34 Persei

Observation data Epoch J2000 Equinox ICRS
- Constellation: Perseus
- Right ascension: 03^{h} 29^{m} 22.05019^{s}
- Declination: +49° 30′ 32.2114″
- Apparent magnitude (V): 4.67 (4.76 + 7.18)

Characteristics
- Evolutionary stage: Main sequence
- Spectral type: B3V
- U−B color index: −0.57
- B−V color index: −0.09

Astrometry
- Radial velocity (R_{v}): −3.50 km/s
- Proper motion (μ): RA: +22.20 mas/yr Dec.: −29.49 mas/yr
- Parallax (π): 6.05±0.36 mas
- Distance: 540 ± 30 ly (165 ± 10 pc)
- Absolute magnitude (M_{V}): −1.62

Details

32 Per A
- Mass: 6.9±0.1 M_{☉}
- Radius: 3.1 R_{☉}
- Luminosity: 671 L_{☉}
- Surface gravity (log g): 4.076 cgs
- Temperature: 16,421 K
- Rotational velocity (v sin i): 200 km/s
- Age: 29.3±3.4 Myr
- Other designations: 34 Per, BD+49°945, FK5 1549, GC 4133, HD 21428, HIP 16244, HR 1044, SAO 38872, CCDM J03294+4931AB, WDS J03294+4931AB

Database references
- SIMBAD: data

= 34 Persei =

Binary star system in the constellation Perseus

34 Persei is a binary star system in the northern constellation of Perseus. It is visible to the naked eye as a faint, blue-white hued point of light with a combined apparent visual magnitude of 4.67. The system is located approximately 540 light years away from the Sun based on parallax, but it is drifting closer with a radial velocity of −3.5 km/s. It is a likely member of the Alpha Persei Cluster.
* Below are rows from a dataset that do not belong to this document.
/-- The factory default of the weather block. -/
def WeatherBlock.factory : WeatherBlock :=
  { anemA := { present := false, factor := 64, trim := 0, trimMinus := false },
    anemB := { present := false, factor := 64, trim := 0, trimMinus := false },
    combine := .average, filterShift := 0,
    windward := { free := 80, close := 150 },
    leeward := { free := 120, close := 200 },
    flat := { free := 100, close := 180 },
    reopenDelay := 300, halfSector := 45, dirDeadband := 15, dirDwell := 30,
    vanePresent := false, rainPresent := false, dryHold := 600, probePresent := false,
    windMonitor := { mode := .band, high := 150, low := 100, hysteresis := 0 },
    tempMonitor := { mode := .hyst, high := 160, low := 0, hysteresis := 4 },
    supplyMonitor := { mode := .hyst, high := 400, low := 220, hysteresis := 10 } }

/-- The factory default of the movement block. -/
def MovementBlock.factory : MovementBlock :=
  { normalBudget := 4, lowBudget := 1, partAddress := 16 }

/-- An entry whose two copies were never written: its factory default is in effect (R18).
DESIGN CHOICE: the manual does not say what a never written memory holds; here neither copy's check
code matches (notes/assumptions/7.md). -/
def Entry.blank {α : Type} (v : α) : Entry α :=
  { value := v, origin := .default,
    first := { checkMatches := false, sequence := 0, value := v },
    second := { checkMatches := false, sequence := 0, value := v },
    inEffect := none }

/-- The store of a part whose non-volatile memory was never written. -/
def Store.blank : Store :=
  { openings := List.replicate 48 (.blank .factory),
    groups := List.replicate 24 (.blank []),
    zones := List.replicate 8 (.blank false),
    scenarios := List.replicate 8 (.blank []),
    stations := List.replicate 8 (.blank .factory),
    supervisors := [.blank .factoryFirst, .blank .factoryOther, .blank .factoryOther,
      .blank .factoryOther],
    weather := .blank .factory,
    movement := .blank .factory,
    writing := none, draws := 0 }

/-! ### The state after power-on reset -/

/-- The demand table after reset (R29, R50). -/
def DemandTable.empty : DemandTable :=
  { slots := List.replicate 96 { gen := 0, record := none },
    ages := [],
    lists := List.replicate 48 [] }

/-- An absent anemometer after reset; its input IN_BAND is a DESIGN CHOICE (notes/assumptions/8.md). -/
def Anemometer.atReset : Anemometer :=
  { count := 0, inBand := true, faultyGate := false, cls := .absent, value := none }

/-- A held cap after reset (R94). -/
def HeldCap.atReset : HeldCap := { computed := 0, held := 0, timer := none }
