-- ==== Sys2Proof/Machine/Core.lean ====
section
/-! DEFINITION. The machine as the host reads it. -/
def Sys2Proof.core : Host.Core := { State := Sys2Proof.Machine.State, Fault := Sys2Proof.Machine.Fault, Refusal := Sys2Proof.Machine.Refusal, step := Sys2Proof.Machine.step, reset := Sys2Proof.Machine.State.reset }
end

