/-- The blocks that a command may change, by the rules that specify it. `mail` is where the other
blocks' share of a command waits. -/
def touchedBy : Instr → List Block
  | .powerOnReset _ _ => [.store, .demand, .weather, .results, .fire, .stations, .moves, .bus, .link,
      .conditions, .mail]
  | .restartTaken _ _ => [.store, .demand, .weather, .results, .fire, .stations, .moves, .bus, .link,
      .conditions, .mail]
  | .frameTaken => [.store, .demand, .results, .fire, .stations, .moves, .bus, .link, .conditions,
      .mail]
  | .writeComplete _ => [.store, .demand, .weather, .results, .fire, .stations, .moves, .bus, .link,
      .mail]
  | .writeFail => [.store, .link, .mail]
  | .receiveBufferOverflow => [.link]
  | .discardIdleGap => [.link]
  | .heldResponseSend => [.link]
  | .heldResponseDiscard _ _ => [.link]
  | .deferredResponseSend => [.link]
  | .transmissionEnd => [.link]
  | .byteArrives _ _ => [.link]
  | .place _ _ => [.demand, .results, .stations, .link, .mail]
  | .adjust _ _ _ _ => [.demand, .results, .link, .mail]
  | .retire _ _ _ => [.demand, .stations, .link, .mail]
  | .probe _ _ => [.link]
  | .listRecords _ _ => [.link]
  | .readRecord _ _ _ => [.link]
  | .readOpening _ _ => [.link]
  | .readGroup _ _ => [.link]
  | .readZone _ _ => [.link]
  | .readWeather _ => [.link]
  | .readConditions _ => [.link]
  | .clearConditions _ _ => [.conditions, .link]
  | .setMask _ _ => [.conditions, .link]
  | .configure _ _ _ _ => [.store, .link]
  | .readConfig _ _ _ => [.link]
  | .clearFault _ _ => [.moves, .bus, .fire, .link, .mail]
  | .fireReset _ => [.fire, .demand, .stations, .moves, .bus, .link, .mail]
  | .restart _ => [.link]
  | .demandTick => [.demand, .stations, .mail]
  | .recordExpired _ => [.demand, .stations, .mail]
  | .recordStarved _ => [.demand, .stations, .mail]
  | .resolverRecompute _ => [.results, .mail]
  | .anemometerPulse _ => [.weather]
  | .anemometerSupervision _ _ => [.weather]
  | .gateEnd => [.weather, .results, .mail]
  | .reopenTimerExpiry _ => [.weather, .mail]
  | .sensorReportStart => [.weather, .mail]
  | .vaneReading _ => [.weather, .results, .mail]
  | .vaneStale => [.weather, .mail]
  | .dwellReached => [.weather, .results, .mail]
  | .rainSample _ => [.weather, .mail]
  | .wetHoldEnd => [.weather, .mail]
  | .dryHoldEnd => [.weather, .mail]
  | .probeReading _ => [.weather, .mail]
  | .probeStale => [.weather, .mail]
  | .supplySample _ => [.weather, .moves, .bus, .fire, .mail]
  | .zoneLineSample _ _ => [.fire, .demand, .stations, .mail]
  | .lineAcceptance _ _ => [.fire, .demand, .stations, .mail]
  | .switchAcceptance _ => [.fire, .demand, .stations, .mail]
  | .flashTimebase => [.fire]
  | .firemanSwitchChange _ _ _ => [.fire]
  | .resetKeyChange _ => [.fire]
  | .resetKeyAcceptance => [.fire, .demand, .stations, .moves, .bus, .mail]
  | .buttonContactChange _ _ _ => [.stations]
  | .buttonAcceptance _ _ => [.stations, .demand, .mail]
  | .holdTimerExpiry _ => [.stations, .demand, .mail]
  | .targetEvent _ => [.moves, .bus, .fire, .mail]
  | .movementReply _ => [.moves, .bus, .fire, .mail]
  | .orderOutcome _ => [.moves, .bus, .fire, .mail]
  | .nodeLostEvent _ => [.moves, .bus, .fire, .mail]
  | .movementTick => [.moves, .bus, .fire, .mail]
  | .breakawayEnd _ => [.moves, .bus, .fire, .mail]
  | .overtime _ => [.moves, .bus, .fire, .mail]
  | .progressWindowEnd _ => [.moves, .bus, .fire, .mail]
  | .noStop _ => [.moves, .bus, .fire, .mail]
  | .retryTimerEnd _ => [.moves, .bus, .fire, .mail]
  | .startWaitRise _ => [.moves, .bus, .fire, .mail]
  | .slotGrant => [.moves, .bus, .fire, .mail]
  | .orderTurn => [.bus, .mail]
  | .pollTurn => [.bus]
  | .replyReceived _ => [.bus, .fire, .mail]
  | .noReply => [.bus, .fire, .mail]
  | .conditionReport _ => [.conditions, .mail]
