/-- READ_OPENING answers the result, the movement record and the node record of an enabled opening
and only absences for another; READ_GROUP the member list and the number of living records whose
target is the group; READ_ZONE and READ_WEATHER every field of the zone and of the weather unit
(`zoneReport`, `weatherReport`); READ_CONDITIONS the three sets and the reset cause; READ_CONFIG the
kind, the index, the origin and the value in effect of any entry (`configAnswered`). Each refuses
BAD_FIELD for a number out of range and READ_CONFIG for an unknown kind too. None changes anything
but the response held (R1, R83, R97, R121, R169 to R171, R174, R175, R180). What the rain channel
reports until its first sample, and from a write that makes its contact present again on, is the
model's (notes/assumptions/31.md, notes/assumptions/41.md). That the weather and the movement block
are read by any index, which the answer echoes, is the model's (notes/assumptions/36.md). That a
request row leaves the receiver as it stands, and that its response takes the place of one still
waiting, is the model's (notes/assumptions/6.md, notes/assumptions/12.md). -/
def Obligations.ReadsAnswerWhatStands : Prop :=
  ∀ (m : Nat) (x kind : Byte) (s : State), isSupervisor m = true →
    (∃ t resp, exec (.readOpening m x) s = .next t ∧ answered [.link] s t resp ∧ resp.code = 0x87#8 ∧
      (isOpening x.toNat = false → resp.status = .badField) ∧
      (isOpening x.toNat = true → resp.status = .accepted ∧ resp.body.length = 39) ∧
      (isOpening x.toNat = true → s.result x.toNat = none →
        resp.body = 0 :: List.replicate 38 0xFF#8) ∧
      ∀ r mv d, isOpening x.toNat = true → s.result x.toNat = some r → s.move x.toNat = some mv →
        s.node x.toNat = some d →
        resp.body = 1 :: (r.bytes ++ mv.bytes ++ d.bytes)) ∧
    (∃ t resp, exec (.readGroup m x) s = .next t ∧ answered [.link] s t resp ∧ resp.code = 0x88#8 ∧
      (x.toNat = 0 ∨ 24 < x.toNat → resp.status = .badField) ∧
      (1 ≤ x.toNat → x.toNat ≤ 24 → resp.status = .accepted ∧
        resp.body = byteOf (s.store.group x.toNat).length ::
          (s.store.group x.toNat).map byteOf ++
            [byteOf (living s fun r => r.target == .group x.toNat)])) ∧
    (∃ t resp, exec (.readZone m x) s = .next t ∧ answered [.link] s t resp ∧ resp.code = 0x89#8 ∧
      (isZone x.toNat = false → resp.status = .badField) ∧
      ∀ z, isZone x.toNat = true → s.zone x.toNat = some z →
        resp.status = .accepted ∧ resp.body.length = 15 ∧
        ∀ fireman : Option Handle,
          (∀ h, (∃ r, s.demand.find h = some r ∧ r.source = .fireman x.toNat) ↔
            fireman = some h) →
          resp.body = zoneReport s x.toNat z fireman) ∧
    (∃ t resp, exec (.readWeather m) s = .next t ∧ answered [.link] s t resp ∧ resp.code = 0x8A#8 ∧
      resp.status = .accepted ∧ resp.body.length = 49 ∧ resp.body = weatherReport s) ∧
    (∃ t resp, exec (.readConditions m) s = .next t ∧ answered [.link] s t resp ∧
      resp.code = 0x8B#8 ∧ resp.status = .accepted ∧
      resp.body = setBytes s.conditions.live ++ setBytes s.conditions.sticky ++
        setBytes s.conditions.mask ++ [s.conditions.cause.code]) ∧
    ∃ t resp, exec (.readConfig m kind x) s = .next t ∧ answered [.link] s t resp ∧
      resp.code = 0x8F#8 ∧ configAnswered s kind x resp

/-! ### Conditions (R171, R177 to R180) -/

/-- CLEAR_CONDITIONS clears the sticky state of each condition in its set and nothing else, and
SET_MASK makes the mask its set; attention is then judged, and the answer carries that judgement. A
set that names a condition number above 18 is refused BAD_FIELD (R171, R178, R179). That a request
row leaves the receiver as it stands, and that its response takes the place of one still waiting, is
the model's (notes/assumptions/6.md, notes/assumptions/12.md). -/
def Obligations.ClearAndMaskConditions : Prop :=
  ∀ (m : Nat) (set : BitVec 24) (s : State), isSupervisor m = true →
    (set.toNat < 2 ^ 19 →
      (∃ t resp, exec (.clearConditions m set) s = .next t ∧ answered [.conditions, .link] s t resp ∧ resp.status = .accepted ∧
        resp.attention = t.conditions.attention ∧ attentionRight t ∧
        t.conditions.live = s.conditions.live ∧ t.conditions.mask = s.conditions.mask ∧
        t.conditions.cause = s.conditions.cause ∧
        ∀ k, k < 19 → t.conditions.sticky.getLsbD k =
          (s.conditions.sticky.getLsbD k && !set.getLsbD k)) ∧
      ∃ t resp, exec (.setMask m set) s = .next t ∧ answered [.conditions, .link] s t resp ∧ resp.status = .accepted ∧
        resp.attention = t.conditions.attention ∧ attentionRight t ∧
        t.conditions.live = s.conditions.live ∧ t.conditions.sticky = s.conditions.sticky ∧
        t.conditions.cause = s.conditions.cause ∧
        ∀ k, k < 19 → t.conditions.mask.getLsbD k = set.getLsbD k) ∧
    (2 ^ 19 ≤ set.toNat →
      (∃ t resp, exec (.clearConditions m set) s = .next t ∧ answered [.link] s t resp ∧ resp.status = .badField) ∧
      ∃ t resp, exec (.setMask m set) s = .next t ∧ answered [.link] s t resp ∧ resp.status = .badField)

/-- The condition unit takes the oldest report of an owner: a reported live state is taken, an event
sets its sticky state, a rise of a live condition sets its sticky state, a fall leaves it, the mask has
no effect, and attention is judged (R177, R179). That reports wait in a mailbox, the oldest of an owner
taken first, is the model's (notes/assumptions/4.md). -/
def Obligations.ReportIsTaken : Prop :=
  ∀ (owner : Owner) (s : State) (r : Report) (rest : List Report),
    takeFirst (fun x => x.owner == owner) s.mail.reports = some (r, rest) →
    (r.lives.map Prod.fst).Nodup →
    ∃ t, exec (.conditionReport owner) s = .next t ∧ sameOutside [.conditions, .mail] s t ∧
      t.mail = { s.mail with reports := rest } ∧
      t.conditions.mask = s.conditions.mask ∧ t.conditions.cause = s.conditions.cause ∧
      attentionRight t ∧
      ∀ c : Condition,
        (t.conditions.live.getLsbD c.number =
          if (c, true) ∈ r.lives then true
          else if (c, false) ∈ r.lives then false
          else s.conditions.live.getLsbD c.number) ∧
        (t.conditions.sticky.getLsbD c.number = true ↔
          s.conditions.sticky.getLsbD c.number = true ∨ c ∈ r.events ∨
            (c.setsOnRise = true ∧ (c, true) ∈ r.lives ∧
              s.conditions.live.getLsbD c.number = false))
The primary member, designated component A, is a B-type main-sequence star with a stellar classification of B3V and visual magnitude 4.76. It is an estimated 29 million years old with a high rate of spin, showing a projected rotational velocity of 200 km/s. The star has 6.9 times the mass of the Sun and about 3.1 times the Sun's radius. It is radiating 671 times the Sun's luminosity from its photosphere at an effective temperature of 16,421 K.

The secondary companion, component B, has an angular separation of 0.6 arcsecond from the primary and visual magnitude of 7.34.